*Instructions for the task:*
From the data below, return the exact lines starting at the line containing "theorem packXYN_toNat (g" and ending at the line containing "theorem fieldY_toNat (w", both included, and nothing else.

*Source records:*
☆ ☆ ☆ ☆ ☆ ☆ ☆

-- ==== Sys2Proof/Machine/Dispatch.lean ====
section
/-! DEFINITION. `execute(w)` (40_step_cycle.md R122): one arm per constructor of Instr, each one call of its meaning. -/

namespace Sys2Proof.Machine

def exec (i : Instr) (s : State) : Host.Outcome State Fault Refusal :=
  match i with
  | .cls => Sys2Proof.Machine.execCls s
  | .ret => Sys2Proof.Machine.execRet s
  | .jp nnn => Sys2Proof.Machine.execJp nnn s
  | .call nnn => Sys2Proof.Machine.execCall nnn s
  | .seImm x nn => Sys2Proof.Machine.execSeImm x nn s
  | .sneImm x nn => Sys2Proof.Machine.execSneImm x nn s
  | .seReg x y => Sys2Proof.Machine.execSeReg x y s
  | .ldImm x nn => Sys2Proof.Machine.execLdImm x nn s
  | .addImm x nn => Sys2Proof.Machine.execAddImm x nn s
  | .ldReg x y => Sys2Proof.Machine.execLdReg x y s
  | .orReg x y => Sys2Proof.Machine.execOrReg x y s
  | .andReg x y => Sys2Proof.Machine.execAndReg x y s
  | .xorReg x y => Sys2Proof.Machine.execXorReg x y s
  | .addReg x y => Sys2Proof.Machine.execAddReg x y s
  | .subReg x y => Sys2Proof.Machine.execSubReg x y s
  | .shr x y => Sys2Proof.Machine.execShr x y s
  | .subnReg x y => Sys2Proof.Machine.execSubnReg x y s
  | .shl x y => Sys2Proof.Machine.execShl x y s
  | .sneReg x y => Sys2Proof.Machine.execSneReg x y s
  | .ldIndex nnn => Sys2Proof.Machine.execLdIndex nnn s
  | .jpV0 nnn => Sys2Proof.Machine.execJpV0 nnn s
  | .rnd x nn => Sys2Proof.Machine.execRnd x nn s
  | .drw x y n => Sys2Proof.Machine.execDrw x y n s
  | .skp x => Sys2Proof.Machine.execSkp x s
  | .sknp x => Sys2Proof.Machine.execSknp x s
  | .ldFromDelay x => Sys2Proof.Machine.execLdFromDelay x s
  | .waitKey x => Sys2Proof.Machine.execWaitKey x s
  | .ldDelay x => Sys2Proof.Machine.execLdDelay x s
  | .ldSound x => Sys2Proof.Machine.execLdSound x s
  | .addIndex x => Sys2Proof.Machine.execAddIndex x s
  | .ldGlyph x => Sys2Proof.Machine.execLdGlyph x s
  | .bcd x => Sys2Proof.Machine.execBcd x s
  | .storeRegs x => Sys2Proof.Machine.execStoreRegs x s
  | .loadRegs x => Sys2Proof.Machine.execLoadRegs x s
  | .unknown w => Sys2Proof.Machine.execUnknown w s

end Sys2Proof.Machine
end

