-- ==== Sys2Proof/Laws/Codec.lean ====
section
/-! SUPPORT. The fields of a packed word, and a word from its fields (30_encoding.md R91, R92): the bit facts behind every
statement about encodings. -/

namespace Sys2Proof

/-- Concatenation as arithmetic (R6: the left part is the more significant). -/
theorem toNat_append_eq {m n : Nat} (a : BitVec m) (b : BitVec n) : (a ++ b).toNat = a.toNat * 2 ^ n + b.toNat := by
  rw [BitVec.toNat_append, ← Nat.shiftLeft_add_eq_or_of_lt b.isLt, Nat.shiftLeft_eq]

theorem packXYN_toNat (g x y n : BitVec 4) :
    (packXYN g x y n).toNat = g.toNat * 4096 + x.toNat * 256 + y.toNat * 16 + n.toNat := by
  have e : (packXYN g x y n).toNat = ((g ++ x) ++ (y ++ n)).toNat := rfl
  rw [e]
  simp only [toNat_append_eq]
  omega

theorem packXNN_toNat (g x : BitVec 4) (nn : Byte) :
    (packXNN g x nn).toNat = g.toNat * 4096 + x.toNat * 256 + nn.toNat := by
  have e : (packXNN g x nn).toNat = ((g ++ x) ++ nn).toNat := rfl
  rw [e]
  simp only [toNat_append_eq]
  omega

theorem packNNN_toNat (g : BitVec 4) (nnn : Addr12) : (packNNN g nnn).toNat = g.toNat * 4096 + nnn.toNat := by
  have e : (packNNN g nnn).toNat = (g ++ nnn).toNat := rfl
  rw [e, toNat_append_eq]
  omega

/-! ### The fields as arithmetic -/

theorem fieldGroup_toNat (w : Word) : (fieldGroup w).toNat = w.toNat / 4096 := by
  have := w.isLt
  simp only [fieldGroup, BitVec.extractLsb'_toNat, Nat.shiftRight_eq_div_pow]
  omega

theorem fieldX_toNat (w : Word) : (fieldX w).toNat = w.toNat / 256 % 16 := by
  simp only [fieldX, BitVec.extractLsb'_toNat, Nat.shiftRight_eq_div_pow]

theorem fieldY_toNat (w : Word) : (fieldY w).toNat = w.toNat / 16 % 16 := by
  simp only [fieldY, BitVec.extractLsb'_toNat, Nat.shiftRight_eq_div_pow]

theorem fieldN_toNat (w : Word) : (fieldN w).toNat = w.toNat % 16 := by
  simp only [fieldN, BitVec.extractLsb'_toNat, Nat.shiftRight_eq_div_pow]
  omega

theorem fieldNN_toNat (w : Word) : (fieldNN w).toNat = w.toNat % 256 := by
  simp only [fieldNN, BitVec.extractLsb'_toNat, Nat.shiftRight_eq_div_pow]
  omega

theorem fieldNNN_toNat (w : Word) : (fieldNNN w).toNat = w.toNat % 4096 := by
  simp only [fieldNNN, BitVec.extractLsb'_toNat, Nat.shiftRight_eq_div_pow]
  omega

/-! ### The fields of a packed word -/

section
variable (g x y n : BitVec 4) (nn : Byte) (nnn : Addr12)

@[simp] theorem fieldGroup_packXYN : fieldGroup (packXYN g x y n) = g := by
  apply BitVec.eq_of_toNat_eq
  rw [fieldGroup_toNat, packXYN_toNat]
  have := g.isLt; have := x.isLt; have := y.isLt; have := n.isLt
  omega

@[simp] theorem fieldX_packXYN : fieldX (packXYN g x y n) = x := by
  apply BitVec.eq_of_toNat_eq
  rw [fieldX_toNat, packXYN_toNat]
  have := g.isLt; have := x.isLt; have := y.isLt; have := n.isLt
  omega

@[simp] theorem fieldY_packXYN : fieldY (packXYN g x y n) = y := by
  apply BitVec.eq_of_toNat_eq
  rw [fieldY_toNat, packXYN_toNat]
  have := g.isLt; have := x.isLt; have := y.isLt; have := n.isLt
  omega

@[simp] theorem fieldN_packXYN : fieldN (packXYN g x y n) = n := by
  apply BitVec.eq_of_toNat_eq
  rw [fieldN_toNat, packXYN_toNat]
  have := n.isLt
  omega

@[simp] theorem fieldGroup_packXNN : fieldGroup (packXNN g x nn) = g := by
  apply BitVec.eq_of_toNat_eq
  rw [fieldGroup_toNat, packXNN_toNat]
  have := g.isLt; have := x.isLt; have := nn.isLt
  omega

@[simp] theorem fieldX_packXNN : fieldX (packXNN g x nn) = x := by
  apply BitVec.eq_of_toNat_eq
  rw [fieldX_toNat, packXNN_toNat]
  have := g.isLt; have := x.isLt; have := nn.isLt
  omega

@[simp] theorem fieldNN_packXNN : fieldNN (packXNN g x nn) = nn := by
  apply BitVec.eq_of_toNat_eq
  rw [fieldNN_toNat, packXNN_toNat]
  have := nn.isLt
  omega

@[simp] theorem fieldGroup_packNNN : fieldGroup (packNNN g nnn) = g := by
  apply BitVec.eq_of_toNat_eq
  rw [fieldGroup_toNat, packNNN_toNat]
  have := g.isLt; have := nnn.isLt
  omega

@[simp] theorem fieldNNN_packNNN : fieldNNN (packNNN g nnn) = nnn := by
  apply BitVec.eq_of_toNat_eq
  rw [fieldNNN_toNat, packNNN_toNat]
  have := nnn.isLt
  omega

end

/-! ### A word from its fields -/

theorem packXYN_fields (w : Word) : packXYN (fieldGroup w) (fieldX w) (fieldY w) (fieldN w) = w := by
  apply BitVec.eq_of_toNat_eq
  rw [packXYN_toNat, fieldGroup_toNat, fieldX_toNat, fieldY_toNat, fieldN_toNat]
  have := w.isLt
  omega

theorem packXNN_fields (w : Word) : packXNN (fieldGroup w) (fieldX w) (fieldNN w) = w := by
  apply BitVec.eq_of_toNat_eq
  rw [packXNN_toNat, fieldGroup_toNat, fieldX_toNat, fieldNN_toNat]
  have := w.isLt
  omega

theorem packNNN_fields (w : Word) : packNNN (fieldGroup w) (fieldNNN w) = w := by
  apply BitVec.eq_of_toNat_eq
  rw [packNNN_toNat, fieldGroup_toNat, fieldNNN_toNat]
  have := w.isLt
  omega

/-- The two bytes of a word make it again (R65, R90). -/
@[simp] theorem wordOfBytes_high_low (w : Word) : wordOfBytes (highByte w) (lowByte w) = w := by
  apply BitVec.eq_of_toNat_eq
  have e : (wordOfBytes (highByte w) (lowByte w)).toNat = (highByte w ++ lowByte w).toNat := rfl
  rw [e, toNat_append_eq]
  simp only [highByte, lowByte, BitVec.extractLsb'_toNat, Nat.shiftRight_eq_div_pow]
  have := w.isLt
  omega

/-- R97's list by the decoder's own fields. -/
theorem unknownWord_fields (w : Word) : unknownWord w =
    (match (fieldGroup w).toNat with
      | 0 => w != 0x00E0#16 && w != 0x00EE#16
      | 5 => (fieldN w).toNat != 0
      | 8 => [8, 9, 0xA, 0xB, 0xC, 0xD, 0xF].contains (fieldN w).toNat
      | 9 => (fieldN w).toNat != 0
      | 0xE => !([0x9E, 0xA1].contains (fieldNN w).toNat)
      | 0xF => !([0x07, 0x0A, 0x15, 0x18, 0x1E, 0x29, 0x33, 0x55, 0x65].contains (fieldNN w).toNat)
      | _ => false) := by
  have h (k : Nat) (hk : k < 65536) : (w.toNat != k) = (w != BitVec.ofNat 16 k) := by
    have : w.toNat = k ↔ w = BitVec.ofNat 16 k := by
      rw [← BitVec.toNat_inj, BitVec.toNat_ofNat, Nat.mod_eq_of_lt hk]
    by_cases e : w.toNat = k
    · rw [bne_eq_false_iff_eq.2 e, bne_eq_false_iff_eq.2 (this.1 e)]
    · rw [bne_iff_ne.2 e, bne_iff_ne.2 fun x => e (this.2 x)]
  rw [fieldGroup_toNat, fieldN_toNat, fieldNN_toNat, unknownWord, h 0xE0 (by decide), h 0xEE (by decide)] <;> rfl

/-! ### Masks of the opcode table (R95): a mask keeps whole fields -/

/-- Two words agree under a mask when they agree in the fields the mask keeps. -/
theorem and_mask_F000 (w : Word) : w &&& 0xF000#16 = packNNN (fieldGroup w) 0#12 := by
  rw [← packNNN_fields w]
  generalize fieldGroup w = g
  generalize fieldNNN w = nnn
  simp only [fieldGroup_packNNN]
  have e : (packNNN g nnn &&& 0xF000#16) = ((g ++ nnn) &&& (0xF#4 ++ 0#12) : BitVec (4 + 12)) := rfl
  rw [e, BitVec.and_append, BitVec.and_zero]
  have hg : g &&& 0xF#4 = g := BitVec.and_allOnes
  rw [hg]
  rfl

theorem and_mask_F00F (w : Word) : w &&& 0xF00F#16 = packXYN (fieldGroup w) 0#4 0#4 (fieldN w) := by
  rw [← packXYN_fields w]
  generalize fieldGroup w = g
  generalize fieldX w = x
  generalize fieldY w = y
  generalize fieldN w = n
  simp only [fieldGroup_packXYN, fieldN_packXYN]
  have e : (packXYN g x y n &&& 0xF00F#16) =
      (((g ++ x) ++ (y ++ n)) &&& ((0xF#4 ++ 0#4) ++ (0#4 ++ 0xF#4)) : BitVec ((4 + 4) + (4 + 4))) := rfl
  rw [e, BitVec.and_append, BitVec.and_append, BitVec.and_append, BitVec.and_zero, BitVec.and_zero]
  have hg : g &&& 0xF#4 = g := BitVec.and_allOnes
  have hn : n &&& 0xF#4 = n := BitVec.and_allOnes
  rw [hg, hn]
  rfl

theorem and_mask_F0FF (w : Word) : w &&& 0xF0FF#16 = packXNN (fieldGroup w) 0#4 (fieldNN w) := by
  rw [← packXNN_fields w]
  generalize fieldGroup w = g
  generalize fieldX w = x
  generalize fieldNN w = nn
  simp only [fieldGroup_packXNN, fieldNN_packXNN]
  have e : (packXNN g x nn &&& 0xF0FF#16) =
      (((g ++ x) ++ nn) &&& ((0xF#4 ++ 0#4) ++ 0xFF#8) : BitVec ((4 + 4) + 8)) := rfl
  rw [e, BitVec.and_append, BitVec.and_append, BitVec.and_zero]
  have hg : g &&& 0xF#4 = g := BitVec.and_allOnes
  have hn : nn &&& 0xFF#8 = nn := BitVec.and_allOnes
  rw [hg, hn]
  rfl

section
variable (g x y n : BitVec 4) (nn : Byte) (nnn : Addr12)

theorem packNNN_and_F000 : packNNN g nnn &&& 0xF000#16 = packNNN g 0#12 := by
  rw [and_mask_F000, fieldGroup_packNNN]

theorem packXNN_and_F000 : packXNN g x nn &&& 0xF000#16 = packNNN g 0#12 := by
  rw [and_mask_F000, fieldGroup_packXNN]

theorem packXYN_and_F000 : packXYN g x y n &&& 0xF000#16 = packNNN g 0#12 := by
  rw [and_mask_F000, fieldGroup_packXYN]

theorem packXYN_and_F00F : packXYN g x y n &&& 0xF00F#16 = packXYN g 0#4 0#4 n := by
  rw [and_mask_F00F, fieldGroup_packXYN, fieldN_packXYN]

theorem packXNN_and_F0FF : packXNN g x nn &&& 0xF0FF#16 = packXNN g 0#4 nn := by
  rw [and_mask_F0FF, fieldGroup_packXNN, fieldNN_packXNN]

end

end Sys2Proof
end

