/-- Settles O11: an instruction carries an input it does not read through, a step overwrites both inputs before its
instruction executes, and it clears `diag`, which only the two stack errors then set. -/
theorem stepInputsAndDiagnostic : Obligations.StepInputsAndDiagnostic := by
  refine ⟨?_, ?_, ?_, ?_⟩
  · intro i s t k hi h
    calc exec i (s.withInputs k s.rnd)
        = .next (t.withInputs k s.rnd) := exec_withInputs (absurd · hi) (fun _ => rfl) h
      _ = .next (t.withInputs k t.rnd) := by rw [(exec_inputs h).2]
  · intro i s t r hi h
    calc exec i (s.withInputs s.keys r)
        = .next (t.withInputs s.keys r) := exec_withInputs (fun _ => rfl) (absurd · hi) h
      _ = .next (t.withInputs t.keys r) := by rw [(exec_inputs h).1]
  · intro s keys k rnd r rest h
    have h' : ({ s with keys := k, rnd := r } : State).stepsWith keys rnd rest := h
    rw [step_of_stepsWith h, step_of_stepsWith h']
    rfl
  · intro s t keys rnd rest hs h
    rw [step_of_stepsWith hs] at h
    have hsp : (s.inStep keys rnd rest).sp = s.sp := rfl
    have hdiag : (s.inStep keys rnd rest).diag = .none := rfl
    have hcases := exec_diag_cases h
    rw [hsp, hdiag] at hcases
    rcases hcases with ⟨⟨hempty, hret⟩, hd⟩ | ⟨⟨hfull, nnn, hcall⟩, hd⟩ | ⟨hnoRet, hnoCall, hd⟩
    · simp [hempty, hret, hd]
    · simp [hfull, hcall, hd]
    · simp only [hd, hnoRet, hnoCall, reduceCtorEq, and_self]

end Sys2Proof.Machine
end

section
/-! PROOFS. Jumps and skips on equality: their words, what they do to `pc`, and their frame (41_control_flow.md R142,
R144 to R147). -/

namespace Sys2Proof.Machine

/-! ### The words of jumps and skips (30_encoding.md R95) -/

theorem encodedBy_jp (nnn : Addr12) : EncodedBy (.jp nnn) 0x1000 0xF000 :=
  ⟨packNNN_and_F000 _ _, by simp [encode, decode]⟩

theorem encodedBy_seImm (x : Reg) (nn : Byte) : EncodedBy (.seImm x nn) 0x3000 0xF000 :=
  ⟨packXNN_and_F000 _ _ _, by simp [encode, decode]⟩

theorem encodedBy_sneImm (x : Reg) (nn : Byte) : EncodedBy (.sneImm x nn) 0x4000 0xF000 :=
  ⟨packXNN_and_F000 _ _ _, by simp [encode, decode]⟩

theorem encodedBy_seReg (x y : Reg) : EncodedBy (.seReg x y) 0x5000 0xF00F :=
  ⟨packXYN_and_F00F _ _ _ _, by simp [encode, decode]⟩

theorem encodedBy_sneReg (x y : Reg) : EncodedBy (.sneReg x y) 0x9000 0xF00F :=
  ⟨packXYN_and_F00F _ _ _ _, by simp [encode, decode]⟩

/-! ### Changing `pc` -/

/-- Setting `pc` changes nothing else (R140). -/
theorem frame_setPc (s : State) (a : Word) : Frame noReg [.pc] s (s.setPc a) := by
  simp [Frame]

theorem frame_skipIf (s : State) (c : Bool) : Frame noReg [.pc] s (s.skipIf c) := by
  rw [show s.skipIf c = s.setPc (if c then s.pc + 2 else s.pc) from State.skipIf_eq s c]
  exact frame_setPc _ _
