-- ==== Sys2Proof/Machine/Correlator.lean ====
section
/-! DEFINITION. The response correlator (44_correlator.md): RX and its resolution step. -/

namespace Sys2Proof.Machine

open Host

/-- What a checksum-valid frame for this slave gives: the event its function code selects, keyed by the
request's address (R214, R217 to R220), no event for any other code (R221), or a refusal where the payload
has no reading (R150, R151). -/
def responseEvent (address : U16) (fc : Byte) (payload : Bytes) : Except Refusal (Option Event) :=
  if fc = 0x01#8 then
    match readCoils payload with
    | some v => .ok (some (.coilRead address v))
    | none => .error (if payload = [] then .payloadMissing else .coilByteMissing)
  else if fc = 0x03#8 then
    match readRegs payload with
    | some b => .ok (some (.registerRead address b))
    | none => .error .payloadMissing
  else if fc = 0x05#8 then .ok (some (.coilWritten address))
  else if fc = 0x10#8 then .ok (some (.registerWritten address))
  else .ok none

/-- The resolution step (R212) for the request `r`: clear inFlight, DECODE the whole buffer (R213), emit at
most one event, clear the buffer (R222); a foreign frame clears it as CLEAR_RX_ON_FOREIGN says (R216). -/
def resolve (r : PendingRequest) (s : State) : Outcome State Fault Refusal :=
  let s := { s with inFlight := none }
  match frameDecode s.slaveId s.receiveBuffer with
  | none => .refused .frameTooShort
  | some .checksumError => .next (clearBuffer (emit (.error .checksumError .none) s))
  | some .notForUs => .next (if s.cfg.clearRxOnForeign then clearBuffer s else s)
  | some (.ok _ fc payload) =>
    match responseEvent r.address fc payload with
    | .error e => .refused e
    | .ok none => .next (clearBuffer s)
    | .ok (some e) => .next (clearBuffer (emit e s))

/-- RX of `chunk` (R210, R211): append, and resolve when a request is in flight and its expected length is
reached. -/
def receive (chunk : Bytes) (s : State) : Outcome State Fault Refusal :=
  requireRunning s fun s =>
    if overflowsBuffer chunk s then .refused .receiveBufferFull
    else
      let s := { s with receiveBuffer := s.receiveBuffer ++ chunk }
      match s.inFlight with
      | none => .next s
      | some r => if responseComplete r s then resolve r s else .next s

/-- RX (R210). -/
def execRx (chunk : Bytes) (s : State) : Outcome State Fault Refusal := receive chunk s

end Sys2Proof.Machine
end

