-- ==== Sys2Proof/Laws/State.lean ====
section
/-! SUPPORT. The fields of a state after each named update of Machine/Ops.lean. -/

namespace Sys2Proof.Machine

@[simp] theorem emit_eq_record (e : Event) (s : State) : emit e s = record (.event e) s := rfl
@[simp] theorem act_eq_record (a : Action) (s : State) : act a s = record (.action a) s := rfl
@[simp] theorem answer_eq_record (r : Result) (s : State) : answer r s = record (.result r) s := rfl
@[simp] theorem raise_eq_record (k : ErrorKind) (s : State) : raise k s = record (.result (.raised k)) s := rfl

@[simp] theorem record_mode (o : Output) (s : State) : (record o s).mode = s.mode := rfl
@[simp] theorem record_slaveId (o : Output) (s : State) : (record o s).slaveId = s.slaveId := rfl
@[simp] theorem record_queue (o : Output) (s : State) : (record o s).queue = s.queue := rfl
@[simp] theorem record_inFlight (o : Output) (s : State) : (record o s).inFlight = s.inFlight := rfl
@[simp] theorem record_lastSendTime (o : Output) (s : State) : (record o s).lastSendTime = s.lastSendTime := rfl
@[simp] theorem record_receiveBuffer (o : Output) (s : State) : (record o s).receiveBuffer = s.receiveBuffer := rfl
@[simp] theorem record_cfg (o : Output) (s : State) : (record o s).cfg = s.cfg := rfl
@[simp] theorem record_clock (o : Output) (s : State) : (record o s).clock = s.clock := rfl
@[simp] theorem record_history (o : Output) (s : State) :
    (record o s).history = s.history ++ [{ time := s.clock, output := o }] := rfl
@[simp] theorem record_trace (o : Output) (s : State) : (record o s).trace = s.trace := rfl
@[simp] theorem record_freeCount (o : Output) (s : State) : (record o s).freeCount = s.freeCount := rfl

@[simp] theorem clearBuffer_mode (s : State) : (clearBuffer s).mode = s.mode := rfl
@[simp] theorem clearBuffer_slaveId (s : State) : (clearBuffer s).slaveId = s.slaveId := rfl
@[simp] theorem clearBuffer_queue (s : State) : (clearBuffer s).queue = s.queue := rfl
@[simp] theorem clearBuffer_inFlight (s : State) : (clearBuffer s).inFlight = s.inFlight := rfl
@[simp] theorem clearBuffer_lastSendTime (s : State) : (clearBuffer s).lastSendTime = s.lastSendTime := rfl
@[simp] theorem clearBuffer_receiveBuffer (s : State) : (clearBuffer s).receiveBuffer = [] := rfl
@[simp] theorem clearBuffer_cfg (s : State) : (clearBuffer s).cfg = s.cfg := rfl
@[simp] theorem clearBuffer_clock (s : State) : (clearBuffer s).clock = s.clock := rfl
@[simp] theorem clearBuffer_history (s : State) : (clearBuffer s).history = s.history := rfl
@[simp] theorem clearBuffer_trace (s : State) : (clearBuffer s).trace = s.trace := rfl
@[simp] theorem clearBuffer_freeCount (s : State) : (clearBuffer s).freeCount = s.freeCount := rfl

@[simp] theorem emptied_mode (s : State) : (emptied s).mode = s.mode := rfl
@[simp] theorem emptied_slaveId (s : State) : (emptied s).slaveId = s.slaveId := rfl
@[simp] theorem emptied_queue (s : State) : (emptied s).queue = [] := rfl
@[simp] theorem emptied_inFlight (s : State) : (emptied s).inFlight = none := rfl
@[simp] theorem emptied_lastSendTime (s : State) : (emptied s).lastSendTime = none := rfl
@[simp] theorem emptied_receiveBuffer (s : State) : (emptied s).receiveBuffer = [] := rfl
@[simp] theorem emptied_cfg (s : State) : (emptied s).cfg = s.cfg := rfl
@[simp] theorem emptied_clock (s : State) : (emptied s).clock = s.clock := rfl
@[simp] theorem emptied_history (s : State) : (emptied s).history = s.history := rfl
@[simp] theorem emptied_trace (s : State) : (emptied s).trace = s.trace := rfl
@[simp] theorem emptied_freeCount (s : State) : (emptied s).freeCount = s.freeCount := rfl

end Sys2Proof.Machine
end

☆ ☆ ☆ ☆ ☆ ☆ ☆

*Reply:*
theorem packXYN_toNat (g x y n : BitVec 4) :
    (packXYN g x y n).toNat = g.toNat * 4096 + x.toNat * 256 + y.toNat * 16 + n.toNat := by
  have e : (packXYN g x y n).toNat = ((g ++ x) ++ (y ++ n)).toNat := rfl
  rw [e]
  simp only [toNat_append_eq]
  omega

theorem packXNN_toNat (g x : BitVec 4) (nn : Byte) :
    (packXNN g x nn).toNat = g.toNat * 4096 + x.toNat * 256 + nn.toNat := by
  have e : (packXNN g x nn).toNat = ((g ++ x) ++ nn).toNat := rfl
  rw [e]
  simp only [toNat_append_eq]
  omega

theorem packNNN_toNat (g : BitVec 4) (nnn : Addr12) : (packNNN g nnn).toNat = g.toNat * 4096 + nnn.toNat := by
  have e : (packNNN g nnn).toNat = (g ++ nnn).toNat := rfl
  rw [e, toNat_append_eq]
  omega

/-! ### The fields as arithmetic -/

theorem fieldGroup_toNat (w : Word) : (fieldGroup w).toNat = w.toNat / 4096 := by
  have := w.isLt
  simp only [fieldGroup, BitVec.extractLsb'_toNat, Nat.shiftRight_eq_div_pow]
  omega

theorem fieldX_toNat (w : Word) : (fieldX w).toNat = w.toNat / 256 % 16 := by
  simp only [fieldX, BitVec.extractLsb'_toNat, Nat.shiftRight_eq_div_pow]

theorem fieldY_toNat (w : Word) : (fieldY w).toNat = w.toNat / 16 % 16 := by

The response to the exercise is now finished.